The White House is saying that the SEC, and not individual investors, should be the ones suing third parties - folks like investment bankers or accountants - for securities fraud that involves the companies that hire those third parties. This is a pretty big deal because it pits class-action proponents and frivolous lawsuit opponents. Al Hubbard, Bush's chief economic adviser, told the AP that "the SEC is the right entity to bring those lawsuits and make sure investors are protected." President Bush himself was supposedly involved in the decision not to file a brief on behalf of investors suing Charter Communications, the big cable company that's controlled by billionaire Paul Allen. The lawsuit, which is before the Supreme Court, accuses Charter of adding $17 million in phony revenue by overpaying for set-top boxes it bought from Motorola and Scientific-Atlanta. In return, those two companies agreed to purchase advertising on Charter's cable systems. The phony revenue, according to the suit, allowed Charter to mislead investors about its financial performance.
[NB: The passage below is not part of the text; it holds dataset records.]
-- ==== Sys2Proof/Machine/Scalar.lean ====
section
/-!
DEFINITION. The meanings of the S-class instructions (R289 to R293, Table 8-6).
-/
namespace Sys2Proof.Machine

/-- A signed 32-bit result, held at the limits when SAT is 1 (R286), else cut to 32 bits. -/
def sat32 (sat : Bool) (x : Int) : BitVec 32 :=
  BitVec.ofInt 32 (if sat then clampI (-(2 ^ 31 : Nat)) ((2 ^ 31 : Nat) - 1) x else x)

/-- An instruction that writes S(D) from S(A) and the second operand. -/
def arith (mask : Nat) (f : IWord → BitVec 32 → BitVec 32 → BitVec 32) (u : Nat) (w : IWord) (s : State) : Out :=
  instr u w { mask := mask } (plain fun p => p.setS w.d (f w (p.sreg w.a) (p.opB w))) s

/-- ADD: d ← a + b. -/
def execAdd (u : Nat) (w : IWord) (s : State) : Out := arith 3 (fun w a b => sat32 (mbit w 1) (a.toInt + b.toInt)) u w s

/-- SUB: d ← a − b. -/
def execSub (u : Nat) (w : IWord) (s : State) : Out := arith 3 (fun w a b => sat32 (mbit w 1) (a.toInt - b.toInt)) u w s

/-- AND. -/
def execAnd (u : Nat) (w : IWord) (s : State) : Out := arith 1 (fun _ a b => a &&& b) u w s

/-- OR. -/
def execOr (u : Nat) (w : IWord) (s : State) : Out := arith 1 (fun _ a b => a ||| b) u w s

/-- XOR. -/
def execXor (u : Nat) (w : IWord) (s : State) : Out := arith 1 (fun _ a b => a ^^^ b) u w s

/-- SHL: a shifted left by b mod 32; with SAT, the signed product a × 2^b held at the limits. -/
def execShl (u : Nat) (w : IWord) (s : State) : Out :=
  arith 3 (fun w a b => sat32 (mbit w 1) (a.toInt * (2 ^ (b.toNat % 32) : Nat))) u w s

/-- SHR: logical right shift by b mod 32. -/
def execShr (u : Nat) (w : IWord) (s : State) : Out := arith 1 (fun _ a b => a >>> (b.toNat % 32)) u w s

/-- SRA: arithmetic right shift by b mod 32. -/
def execSra (u : Nat) (w : IWord) (s : State) : Out := arith 1 (fun _ a b => a.sshiftRight (b.toNat % 32)) u w s

/-- MUL: low 32 bits of a × b. -/
def execMul (u : Nat) (w : IWord) (s : State) : Out := arith 1 (fun _ a b => a * b) u w s

/-- MULH: high 32 bits of the 64-bit product, unsigned when U is 1. -/
def execMulh (u : Nat) (w : IWord) (s : State) : Out :=
  arith 5 (fun w a b =>
    if mbit w 2 then BitVec.ofNat 32 (a.toNat * b.toNat / 2 ^ 32)
    else BitVec.ofInt 32 (a.toInt * b.toInt / (2 ^ 32 : Nat))) u w s

/-- a < b, unsigned when U is 1. -/
def sless (w : IWord) (a b : BitVec 32) : Bool := if mbit w 2 then a.ult b else a.slt b

/-- SLT: 1 when a < b, else 0. -/
def execSlt (u : Nat) (w : IWord) (s : State) : Out := arith 5 (fun w a b => if sless w a b then 1 else 0) u w s

/-- MIN. -/
def execMin (u : Nat) (w : IWord) (s : State) : Out := arith 5 (fun w a b => if sless w b a then b else a) u w s

/-- MAX. -/
def execMax (u : Nat) (w : IWord) (s : State) : Out := arith 5 (fun w a b => if sless w a b then b else a) u w s

/-- LDA: Ad ← IMM zero-extended, or the 48-bit value with a prefix. -/
def execLda (u : Nat) (w : IWord) (s : State) : Out :=
  instr u w { pfx := true, shape := decide (w.d < 8) } (plain fun p => p.setA w.d (p.imm48 w false)) s

/-- ADDA: Ad ← (Aa + b sign-extended) mod 2^48; with a prefix the immediate is the 48-bit value. -/
def execAdda (u : Nat) (w : IWord) (s : State) : Out :=
  instr u w { mask := 1, pfx := true, shape := decide (w.d < 8 ∧ w.a < 8) }
    (plain fun p => p.setA w.d (p.areg w.a + if mbit w 0 then p.imm48 w true else (p.sreg w.b).signExtend 48)) s

/-- MOVSA: d ← Aa[31:0], or Aa[47:32] zero-extended when HI is 1. -/
def execMovsa (u : Nat) (w : IWord) (s : State) : Out :=
  instr u w { mask := 1, shape := decide (w.a < 8) }
    (plain fun p => p.setS w.d (if mbit w 0 then (p.areg w.a >>> 32).setWidth 32 else (p.areg w.a).setWidth 32)) s

/-- MOVAS: Ad ← Sb[15:0] × 2^32 + Sa. -/
def execMovas (u : Nat) (w : IWord) (s : State) : Out :=
  instr u w { shape := decide (w.d < 8) }
    (plain fun p => p.setA w.d (((p.sreg w.b).setWidth 16).setWidth 48 <<< 32 ||| (p.sreg w.a).setWidth 48)) s

/-- Bytes of a load or store: MOD[1:0] 0 byte, 1 halfword, 2 word. -/
def memSize (w : IWord) : Nat := 2 ^ (w.md % 4)

/-- A loaded value: sign-extended when MOD[2] is 1. -/
def extend (w : IWord) (n v : Nat) : BitVec 32 := if mbit w 2 then BitVec.ofInt 32 (signed (8 * n) v) else BitVec.ofNat 32 v

/-- An instruction that reaches memory at an address waits while the secure bank there is being wiped (R451). -/
def waiting (u : Nat) (w : IWord) (s : State) (o : Out) : Out :=
  if secureWait s ((s.proc (core u)).addr w) && !isRp u then ok s else o

/-- A load that would take no fault meets an ECC error in a burst of DRAM: 1 corrected, 2 uncorrectable (R458). -/
def loadEcc (u : Nat) (w : IWord) (n ecc line : Nat) (s : State) : State :=
  let c := core u
  let a := (s.proc c).addr w
  if mayExecute s u && (accessFault s c false a n (min n 64)).isNone then s.eccError (a + 64 * line) ecc else s

/-- LD: load a byte, halfword or word. `ecc` says what the DRAM reads: 0 no error, 1 corrected, 2 uncorrectable. -/
def execLd (u : Nat) (w : IWord) (ecc : Nat) (s : State) : Out :=
  let s := loadEcc u w (memSize w) ecc 0 s
  waiting u w s <|
    instr u w { mask := 7, pfx := true, shape := decide (w.a < 8 ∧ w.md % 4 ≠ 3) }
      (fun c p s =>
        match load s c (p.addr w) (memSize w) (memSize w) with
        | .error f => .error f
        | .ok v => .ok ((s.setProc c (p.setS w.d (extend w (memSize w) v))).traffic false (p.addr w) (memSize w), p.pc + 1)) s

/-- ST: store the low byte, halfword or word of Sb. -/
def execSt (u : Nat) (w : IWord) (s : State) : Out :=
  waiting u w s <|
    instr u w { mask := 3, pfx := true, shape := decide (w.a < 8 ∧ w.md % 4 ≠ 3) }
      (fun c p s =>
        match store s c (p.addr w) (memSize w)
            ((wordBytes (memSize w) ((p.sreg w.b).setWidth 64)).map fun b => (true, b)) with
        | .error f => .error f
        | .ok t => .ok (t, p.pc + 1)) s

/-- KRD: d ← a half of K(A + 32 × MOD[1]). -/
def execKrd (u : Nat) (w : IWord) (s : State) : Out :=
  instr u w { wh := .rp, mask := 3 }
    (plain fun p =>
      let x := p.kreg (w.a + 32 * b2n (mbit w 1))
      p.setS w.d ((if mbit w 0 then x >>> 32 else x).setWidth 32)) s

/-- A conditional branch to PC + IMM. -/
def branch (c : BitVec 32 → BitVec 32 → Bool) (u : Nat) (w : IWord) (s : State) : Out :=
  instr u w { taken := fun p => c (p.sreg w.a) (p.sreg w.b) }
    (fun q p s => if c (p.sreg w.a) (p.sreg w.b) then jump q s (p.pc + immS w) else .ok (s, p.pc + 1)) s

/-- BEQ: when a = b. -/
def execBeq (u : Nat) (w : IWord) (s : State) : Out := branch (fun a b => a == b) u w s

/-- BNE: when a ≠ b. -/
def execBne (u : Nat) (w : IWord) (s : State) : Out := branch (fun a b => a != b) u w s

/-- BLT: when a < b, signed. -/
def execBlt (u : Nat) (w : IWord) (s : State) : Out := branch (fun a b => a.slt b) u w s

/-- BGE: when a ≥ b, signed. -/
def execBge (u : Nat) (w : IWord) (s : State) : Out := branch (fun a b => b.sle a) u w s

/-- BLTU: when a < b, unsigned. -/
def execBltu (u : Nat) (w : IWord) (s : State) : Out := branch (fun a b => a.ult b) u w s

/-- BGEU: when a ≥ b, unsigned. -/
def execBgeu (u : Nat) (w : IWord) (s : State) : Out := branch (fun a b => b.ule a) u w s

/-- JAL: d ← PC + 1; PC ← PC + IMM. -/
def execJal (u : Nat) (w : IWord) (s : State) : Out :=
  instr u w { taken := fun _ => true }
    (fun c p s => jump c (s.setProc c (p.setS w.d (BitVec.ofNat 32 (p.pc + 1)))) (p.pc + immS w)) s

/-- JR: PC ← a. -/
def execJr (u : Nat) (w : IWord) (s : State) : Out :=
  instr u w { taken := fun _ => true } (fun c p s => jump c s (p.sreg w.a).toNat) s

/-- The hop count that EVPOST and EVFIRE give: one more than the handler's activation, 0 from a command or a run
(R585, R589). -/
def hopOf (s : State) (c : Nat) : Nat :=
  if isRp c then 0 else match s.seq.cur with | some (.handler _ h) => (h + 1) % 8 | _ => 0

/-- EVPOST and EVFIRE have no effect in a run whose strip carries REPLAY, nor in the INIT of a restoration (R242). -/
def replaying (p : Proc) : Bool := match p.run with | some r => r.restore || r.tag.flags.testBit fREPLAY | none => false

/-- EVPOST: a token on source 508 + IMM[1:0]. -/
def execEvpost (u : Nat) (w : IWord) (s : State) : Out :=
  instr u w {} (fun c p s => .ok (if replaying p then s else s.emit (508 + immF w 1 0) (hopOf s c), p.pc + 1)) s

/-- EVFIRE: fires channel (a + IMM) mod 128. -/
def execEvfire (u : Nat) (w : IWord) (s : State) : Out :=
  instr u w {}
    (fun c p s => .ok (if replaying p then s else s.fire ((p.sreg w.a + w.imm).toNat % 128) (hopOf s c), p.pc + 1)) s

/-- RDT: a half of the raw counter or of presented time; the low half fills the latch, the high half comes from it or,
while it is empty, from the value at that moment (R291). -/
def execRdt (u : Nat) (w : IWord) (s : State) : Out :=
  instr u w { mask := 3 }
    (fun c p s =>
      let x : Word := BitVec.ofNat 64 (if mbit w 1 then s.pt else s.raw)
      let hi := (x >>> 32).setWidth 32
      let q :=
        if mbit w 0 then p.setS w.d ((if mbit w 1 then p.latPt else p.latRaw).getD hi)
        else if mbit w 1 then { p.setS w.d (x.setWidth 32) with latPt := some hi }
        else { p.setS w.d (x.setWidth 32) with latRaw := some hi }
      .ok (s.setProc c q, p.pc + 1)) s

/-- FENCE: every earlier store of the processor has been written at its destination; in this model a store is written
when it executes, so the condition holds (log entry 8). -/
def execFence (u : Nat) (w : IWord) (s : State) : Out := instr u w {} (plain id) s

/-- The target that XAT names (R292). -/
def xatTarget (w : IWord) (a : BitVec 32) : Target :=
  let n := (a + BitVec.ofNat 32 (immF w 4 0)).toNat
  match immF w 31 30 with
  | 0 => if n ≤ 31 then .head n else .none
  | 1 => if n ≤ 15 then .view n else .none
  | 2 => .heads
  | _ => .views

/-- XAT: sets the apply context (R260, R292). -/
def execXat (u : Nat) (w : IWord) (s : State) : Out :=
  instr u w { wh := .sq, mask := 7, shape := decide (w.md % 4 ≠ 3) }
    (fun _ p s =>
      let x : Xat := { mode := w.md % 4, dir := b2n (mbit w 2),
                       value := (p.sreg w.d).toNat * 2 ^ 32 + (p.sreg w.b).toNat, target := xatTarget w (p.sreg w.a) }
      .ok ({ s with seq := { s.seq with xat := x } }, p.pc + 1)) s

/-- XSTAT: d ← the status word (R293). -/
def execXstat (u : Nat) (w : IWord) (s : State) : Out :=
  instr u w { wh := .sq }
    (fun c p s => .ok (s.setProc c (p.setS w.d (BitVec.ofNat 32 (s.seq.statusIdx % 65536 * 65536 + s.seq.status))),
      p.pc + 1)) s

/-- An XWAIT has to wait: it is legal, and a long operation of the command or handler has not completed (R293). -/
def xwaitWaits (u : Nat) (w : IWord) (s : State) : Bool :=
  !offEnd s (core u) (s.proc (core u)) && legalWord (core u) (s.proc (core u)) w { wh := .sq } && mayExecute s u &&
    (myLongs s).any fun l => l.done.isNone

/-- XWAIT: waits until every long operation of the command or handler has completed, then takes the first status that
is not OK; in a command such a status ends it with the failing operation's index (R293). -/
def execXwait (u : Nat) (w : IWord) (s : State) : Out :=
  if xwaitWaits u w s then
    within u 76 (ok ({ s with seq := { s.seq with xwaits := true } }.setProc (core u)
      { s.proc (core u) with last := (s.proc (core u)).faultIdx }))
  else
    instr u w { wh := .sq }
      (fun _ p s =>
        let s := { s with seq := { s.seq with xwaits := false } }
        match (myLongs s).find? fun l => l.done != some stOK with
        | some l =>
          let st := l.done.getD stOK
          let t := { s with seq := { s.seq with status := st, statusIdx := p.pc } }
          match s.seq.cur with
          | some (.command q) => .ok (if st = stLATE then t else endCommand q st l.idx t, p.pc + 1)
          | _ => .ok (t, p.pc + 1)
        | none => .ok ({ s with seq := { s.seq with status := stOK, statusIdx := p.pc } }, p.pc + 1)) s

/-- NOP. -/
def execNop (u : Nat) (w : IWord) (s : State) : Out := instr u w {} (plain id) s

end Sys2Proof.Machine
end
The issue before the court: whether shareholders can collect damages from investment banks, attorneys and accountants believed to have been involved in the fraud. Class action super-lawyer William Lerach, who faces his own legal troubles, wants the Supremes to take up a similar suit that accuses Enron's investment banks of helping commit fraud. And here's a twist: Last week, SEC Chairman Christopher Cox, who was appointed by Bush and has been accused of favoring companies at the expense of investor, broke ranks with the agency's Republican members to back investors in the Charter case.
It's worth noting that Charter is not exactly a terrific company. Consider this BW opinion piece about a year ago:
Allen answers to no one, not even his top executives, whom he goes through like Dixie cups. In August, 2002, the FBI, Postal Inspector, and U.S. Attorney's office announced investigations into executive actions at Charter. Shortly thereafter, the company restated two years' worth of financial results, adding $2.6 billion to liabilities, and it disclosed an SEC inquiry into its accounting. The chief operating officer and chief financial officer were fired en route to being indicted for wire fraud and conspiracy and inflating Charter's subscriber count. (They were each sentenced to a year in jail.) It took more than a year for the company to hire a permanent CFO, who would last only seven months on the job. Its CEO at the time ended up resigning, too. As if all of that weren't embarrassing enough, word got out a year ago that Charter's board of directors was on the brink of suing Allen himself to force him to exchange preferred shares that he bought for $700 million in a cable transaction for the equivalent in common stock, something he promised to do in a 2002 agreement.
So to sum up, this is the company shareholders are not supposed to be able to sue. It's an interesting way of looking at things.